*** Opening SUPPLIED MATERIAL ***

-- ==== Sys2Proof/Tests/Slice0.lean ====
section
/-! SUPPORT. The model's own tests. A decode test has the bytes of the opcode map (spec/30_encoding.md section 3); a test
named after a vector is that vector of spec/95_test_vectors.md, start and end state whole; a witness shows states and
operands that meet the hypotheses of the statement it is named after. -/

namespace Sys2Proof.Machine

/-! ### Well-formedness: the check and the terms it refuses -/

theorem test_wf_refuses_sei_without_parameter : Instr.wf false .sei = false := by decide
theorem test_wf_refuses_sed_without_parameter : Instr.wf false .sed = false := by decide
theorem test_wf_admits_sei_sed_with_parameter : (Instr.wf true .sei && Instr.wf true .sed) = true := by decide

/-! ### Decoding: the mapped bytes of each row of the opcode map, with the operand bytes 0x42, or 0x34 0x12 -/

/-- What the decoder, with SEI and SED mapped, reads from bytes that are exactly one instruction. -/
def reads (bytes : List Byte) : Option Instr :=
  match decode true bytes with
  | .ok (i, []) => some i
  | _ => none

theorem test_decode_row_0 :
    List.map reads [
        [0x00], [0x01, 0x42], [0x05, 0x42], [0x06, 0x42], [0x08], [0x09, 0x42], [0x0A], [0x0D, 0x34, 0x12],
        [0x0E, 0x34, 0x12]] = [
        some .brk, some (.oraIndx 0x42), some (.oraZp 0x42), some (.aslZp 0x42), some .php, some (.oraImm 0x42),
        some .aslAcc, some (.oraAbs 0x1234), some (.aslAbs 0x1234)] := by
  decide

theorem test_decode_row_1 :
    List.map reads [
        [0x10, 0x42], [0x11, 0x42], [0x15, 0x42], [0x16, 0x42], [0x18], [0x19, 0x34, 0x12], [0x1D, 0x34, 0x12],
        [0x1E, 0x34, 0x12]] = [
        some (.bpl 0x42), some (.oraIndy 0x42), some (.oraZpx 0x42), some (.aslZpx 0x42), some .clc,
        some (.oraAbsy 0x1234), some (.oraAbsx 0x1234), some (.aslAbsx 0x1234)] := by
  decide

theorem test_decode_row_2 :
    List.map reads [
        [0x20, 0x34, 0x12], [0x21, 0x42], [0x24, 0x42], [0x25, 0x42], [0x26, 0x42], [0x28], [0x29, 0x42], [0x2A],
        [0x2C, 0x34, 0x12], [0x2D, 0x34, 0x12], [0x2E, 0x34, 0x12]] = [
        some (.jsr 0x1234), some (.andIndx 0x42), some (.bitZp 0x42), some (.andZp 0x42), some (.rolZp 0x42),
        some .plp, some (.andImm 0x42), some .rolAcc, some (.bitAbs 0x1234), some (.andAbs 0x1234),
        some (.rolAbs 0x1234)] := by
  decide

theorem test_decode_row_3 :
    List.map reads [
        [0x30, 0x42], [0x31, 0x42], [0x35, 0x42], [0x36, 0x42], [0x38], [0x39, 0x34, 0x12], [0x3D, 0x34, 0x12],
        [0x3E, 0x34, 0x12]] = [
        some (.bmi 0x42), some (.andIndy 0x42), some (.andZpx 0x42), some (.rolZpx 0x42), some .sec,
        some (.andAbsy 0x1234), some (.andAbsx 0x1234), some (.rolAbsx 0x1234)] := by
  decide

theorem test_decode_row_4 :
    List.map reads [
        [0x41, 0x42], [0x45, 0x42], [0x46, 0x42], [0x48], [0x49, 0x42], [0x4A], [0x4C, 0x34, 0x12],
        [0x4D, 0x34, 0x12], [0x4E, 0x34, 0x12]] = [
        some (.eorIndx 0x42), some (.eorZp 0x42), some (.lsrZp 0x42), some .pha, some (.eorImm 0x42), some .lsrAcc,
        some (.jmpJabs 0x1234), some (.eorAbs 0x1234), some (.lsrAbs 0x1234)] := by
  decide

theorem test_decode_row_5 :
    List.map reads [
        [0x50, 0x42], [0x51, 0x42], [0x55, 0x42], [0x56, 0x42], [0x58], [0x59, 0x34, 0x12], [0x5D, 0x34, 0x12],
        [0x5E, 0x34, 0x12]] = [
        some (.bvc 0x42), some (.eorIndy 0x42), some (.eorZpx 0x42), some (.lsrZpx 0x42), some .cli,
        some (.eorAbsy 0x1234), some (.eorAbsx 0x1234), some (.lsrAbsx 0x1234)] := by
  decide

theorem test_decode_row_6 :
    List.map reads [
        [0x60], [0x61, 0x42], [0x65, 0x42], [0x66, 0x42], [0x68], [0x69, 0x42], [0x6A], [0x6C, 0x34, 0x12],
        [0x6D, 0x34, 0x12], [0x6E, 0x34, 0x12]] = [
        some .rts, some (.adcIndx 0x42), some (.adcZp 0x42), some (.rorZp 0x42), some .pla, some (.adcImm 0x42),
        some .rorAcc, some (.jmpInd 0x1234), some (.adcAbs 0x1234), some (.rorAbs 0x1234)] := by
  decide

theorem test_decode_row_7 :
    List.map reads [
        [0x70, 0x42], [0x71, 0x42], [0x75, 0x42], [0x76, 0x42], [0x78], [0x79, 0x34, 0x12], [0x7D, 0x34, 0x12],
        [0x7E, 0x34, 0x12]] = [
        some (.bvs 0x42), some (.adcIndy 0x42), some (.adcZpx 0x42), some (.rorZpx 0x42), some .sei,
        some (.adcAbsy 0x1234), some (.adcAbsx 0x1234), some (.rorAbsx 0x1234)] := by
  decide

theorem test_decode_row_8 :
    List.map reads [
        [0x81, 0x42], [0x84, 0x42], [0x85, 0x42], [0x86, 0x42], [0x88], [0x8A], [0x8C, 0x34, 0x12],
        [0x8D, 0x34, 0x12], [0x8E, 0x34, 0x12]] = [
        some (.staIndx 0x42), some (.styZp 0x42), some (.staZp 0x42), some (.stxZp 0x42), some .dey, some .txa,
        some (.styAbs 0x1234), some (.staAbs 0x1234), some (.stxAbs 0x1234)] := by
  decide

theorem test_decode_row_9 :
    List.map reads [
        [0x90, 0x42], [0x91, 0x42], [0x94, 0x42], [0x95, 0x42], [0x96, 0x42], [0x98], [0x99, 0x34, 0x12], [0x9A],
        [0x9D, 0x34, 0x12]] = [
        some (.bcc 0x42), some (.staIndy 0x42), some (.styZpx 0x42), some (.staZpx 0x42), some (.stxZpy 0x42),
        some .tya, some (.staAbsy 0x1234), some .txs, some (.staAbsx 0x1234)] := by
  decide

theorem test_decode_row_A :
    List.map reads [
        [0xA0, 0x42], [0xA1, 0x42], [0xA2, 0x42], [0xA4, 0x42], [0xA5, 0x42], [0xA6, 0x42], [0xA8], [0xA9, 0x42],
        [0xAA], [0xAC, 0x34, 0x12], [0xAD, 0x34, 0x12], [0xAE, 0x34, 0x12]] = [
        some (.ldyImm 0x42), some (.ldaIndx 0x42), some (.ldxImm 0x42), some (.ldyZp 0x42), some (.ldaZp 0x42),
        some (.ldxZp 0x42), some .tay, some (.ldaImm 0x42), some .tax, some (.ldyAbs 0x1234), some (.ldaAbs 0x1234),
        some (.ldxAbs 0x1234)] := by
  decide

theorem test_decode_row_B :
    List.map reads [
        [0xB0, 0x42], [0xB1, 0x42], [0xB4, 0x42], [0xB5, 0x42], [0xB6, 0x42], [0xB8], [0xB9, 0x34, 0x12], [0xBA],
        [0xBC, 0x34, 0x12], [0xBD, 0x34, 0x12], [0xBE, 0x34, 0x12]] = [
        some (.bcs 0x42), some (.ldaIndy 0x42), some (.ldyZpx 0x42), some (.ldaZpx 0x42), some (.ldxZpy 0x42),
        some .clv, some (.ldaAbsy 0x1234), some .tsx, some (.ldyAbsx 0x1234), some (.ldaAbsx 0x1234),
        some (.ldxAbsy 0x1234)] := by
  decide

theorem test_decode_row_C :
    List.map reads [
        [0xC0, 0x42], [0xC1, 0x42], [0xC4, 0x42], [0xC5, 0x42], [0xC6, 0x42], [0xC8], [0xC9, 0x42], [0xCA],
        [0xCC, 0x34, 0x12], [0xCD, 0x34, 0x12], [0xCE, 0x34, 0x12]] = [
        some (.cpyImm 0x42), some (.cmpIndx 0x42), some (.cpyZp 0x42), some (.cmpZp 0x42), some (.decZp 0x42),
        some .iny, some (.cmpImm 0x42), some .dex, some (.cpyAbs 0x1234), some (.cmpAbs 0x1234),
        some (.decAbs 0x1234)] := by
  decide

theorem test_decode_row_D :
    List.map reads [
        [0xD0, 0x42], [0xD1, 0x42], [0xD5, 0x42], [0xD6, 0x42], [0xD8], [0xD9, 0x34, 0x12], [0xDD, 0x34, 0x12],
        [0xDE, 0x34, 0x12]] = [
        some (.bne 0x42), some (.cmpIndy 0x42), some (.cmpZpx 0x42), some (.decZpx 0x42), some .cld,
        some (.cmpAbsy 0x1234), some (.cmpAbsx 0x1234), some (.decAbsx 0x1234)] := by
  decide

theorem test_decode_row_E :
    List.map reads [
        [0xE0, 0x42], [0xE1, 0x42], [0xE4, 0x42], [0xE5, 0x42], [0xE6, 0x42], [0xE8], [0xE9, 0x42], [0xEA],
        [0xEC, 0x34, 0x12], [0xED, 0x34, 0x12], [0xEE, 0x34, 0x12]] = [
        some (.cpxImm 0x42), some (.sbcIndx 0x42), some (.cpxZp 0x42), some (.sbcZp 0x42), some (.incZp 0x42),
        some .inx, some (.sbcImm 0x42), some .nop, some (.cpxAbs 0x1234), some (.sbcAbs 0x1234),
        some (.incAbs 0x1234)] := by
  decide

theorem test_decode_row_F :
    List.map reads [
        [0xF0, 0x42], [0xF1, 0x42], [0xF5, 0x42], [0xF6, 0x42], [0xF8], [0xF9, 0x34, 0x12], [0xFD, 0x34, 0x12],
        [0xFE, 0x34, 0x12]] = [
        some (.beq 0x42), some (.sbcIndy 0x42), some (.sbcZpx 0x42), some (.incZpx 0x42), some .sed,
        some (.sbcAbsy 0x1234), some (.sbcAbsx 0x1234), some (.incAbsx 0x1234)] := by
  decide

theorem test_decode_rejects :
    (decode true [0x02]).toOption = none ∧ (decode true [0xFF, 0x00, 0x00]).toOption = none ∧
    (decode false [0x78]).toOption = none ∧ (decode false [0xF8]).toOption = none ∧ (decode true []).toOption = none ∧
    (decode true [0xA9]).toOption = none ∧ (decode true [0xAD, 0x34]).toOption = none := by
  decide

theorem test_encode_words :
    encode (.jmpInd 0x30FF) = [0x6C, 0xFF, 0x30] ∧ encode (.bne 0xF8) = [0xD0, 0xF8] ∧ encode .tax = [0xAA] := by decide

theorem test_decodeTableWord :
    decodeTableWord 8 0xAD = some (.ldaAbs 0x0000) ∧ decodeTableWord 16 0x42A9 = some (.ldaImm 0x42) ∧
    decodeTableWord 24 0x1234AD = some (.ldaAbs 0x1234) ∧ decodeTableWord 8 0x78 = some .sei ∧
    decodeTableWord 8 0x02 = none := by
  decide

/-! ### One step on small states: the spec's test vectors -/

/-- The state in which bytes lie at PC and further cells in memory. -/
def start (bytes : List Byte) (cells : List Host.Cell) (s : State) : State :=
  { s with mem := cells.foldl (fun (m : Memory) (c : Host.Cell) => m.set c.1 c.2) [] }.writeBytes s.pc bytes

/-- The next state of an outcome, if it is one. -/
def nextOf : Result → Option State
  | .next s => some s
  | .fault _ => none
  | .refused _ => none

/-- One step from `s` answers exactly `change s`. -/
abbrev Steps (s : State) (change : State → State) : Prop := nextOf (step s) = some (change s)

/-- V-AM1: Immediate. -/
theorem test_vector_AM1 :
    Steps (start [0xA9, 0x7F] [] { State.reset with pc := 0x8000 })
      (fun s => { s with a := 0x7F, pc := 0x8002 }) := by decide

/-- V-AM4: ZeroPage,X wraps in page 0. -/
theorem test_vector_AM4 :
    Steps (start [0xB5, 0xFF] [(0x0000, 0x77), (0x0100, 0x11)] { State.reset with pc := 0x8000, x := 0x01 })
      (fun s => { s with a := 0x77, pc := 0x8002 }) := by decide

/-- V-AM5: ZeroPage,Y wraps (LDX). -/
theorem test_vector_AM5 :
    Steps (start [0xB6, 0xF0] [(0x0010, 0x88), (0x0110, 0x11)] { State.reset with pc := 0x8000, y := 0x20 })
      (fun s => { s with x := 0x88, status := 0x80, pc := 0x8002 }) := by decide

/-- V-AM6: Absolute. -/
theorem test_vector_AM6 :
    Steps (start [0xAD, 0x34, 0x12] [(0x1234, 0x99)] { State.reset with pc := 0x8000 })
      (fun s => { s with a := 0x99, status := 0x80, pc := 0x8003 }) := by decide

/-- V-AM8: Absolute,X wraps at 64 KiB. -/
theorem test_vector_AM8 :
    Steps (start [0xBD, 0xFF, 0xFF] [(0x0000, 0x43)] { State.reset with pc := 0x8000, x := 0x01 })
      (fun s => { s with a := 0x43, pc := 0x8003 }) := by decide

/-- V-AM9: Absolute,Y wraps at 64 KiB. -/
theorem test_vector_AM9 :
    Steps (start [0xB9, 0xF0, 0xFF] [(0x0010, 0x44)] { State.reset with pc := 0x8000, y := 0x20 })
      (fun s => { s with a := 0x44, pc := 0x8003 }) := by decide

/-- V-AM11: Indirect,X base wraps, pointer bytes at 0xFF and 0x00. -/
theorem test_vector_AM11 :
    Steps (start [0xA1, 0xFE] [(0x0000, 0x30), (0x0100, 0x40), (0x3000, 0x5A)] { State.reset with pc := 0x8000, x := 0x01 })
      (fun s => { s with a := 0x5A, pc := 0x8002 }) := by decide

/-- V-AM12: Indirect,X pointer at 0xFF/0x00 via X=0. -/
theorem test_vector_AM12 :
    Steps (start [0xA1, 0xFF] [(0x0000, 0x12), (0x00FF, 0x34), (0x1234, 0x01)] { State.reset with pc := 0x8000 })
      (fun s => { s with a := 0x01, pc := 0x8002 }) := by decide

/-- V-AM14: Indirect,Y pointer bytes at 0xFF/0x00. -/
theorem test_vector_AM14 :
    Steps (start [0xB1, 0xFF] [(0x0000, 0x20), (0x00FF, 0x10), (0x0100, 0x30), (0x2012, 0x6C)] { State.reset with pc := 0x8000, y := 0x02 })
      (fun s => { s with a := 0x6C, pc := 0x8002 }) := by decide

/-- V-AM15: Indirect,Y sum wraps at 64 KiB. -/
theorem test_vector_AM15 :
    Steps (start [0xB1, 0x40] [(0x0001, 0x6D), (0x0040, 0xFF), (0x0041, 0xFF)] { State.reset with pc := 0x8000, y := 0x02 })
      (fun s => { s with a := 0x6D, pc := 0x8002 }) := by decide

/-- V-AM16: STA ZeroPage,X wraps. -/
theorem test_vector_AM16 :
    Steps (start [0x95, 0x80] [] { State.reset with pc := 0x8000, a := 0x3C, x := 0x90 })
      (fun s => { s.writeByte 0x0010 0x3C with pc := 0x8002 }) := by decide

*** Closing SUPPLIED MATERIAL ***

Taking the records above as input, show every line in which the word "Host" is present.

def start (bytes : List Byte) (cells : List Host.Cell) (s : State) : State :=
  { s with mem := cells.foldl (fun (m : Memory) (c : Host.Cell) => m.set c.1 c.2) [] }.writeBytes s.pc bytes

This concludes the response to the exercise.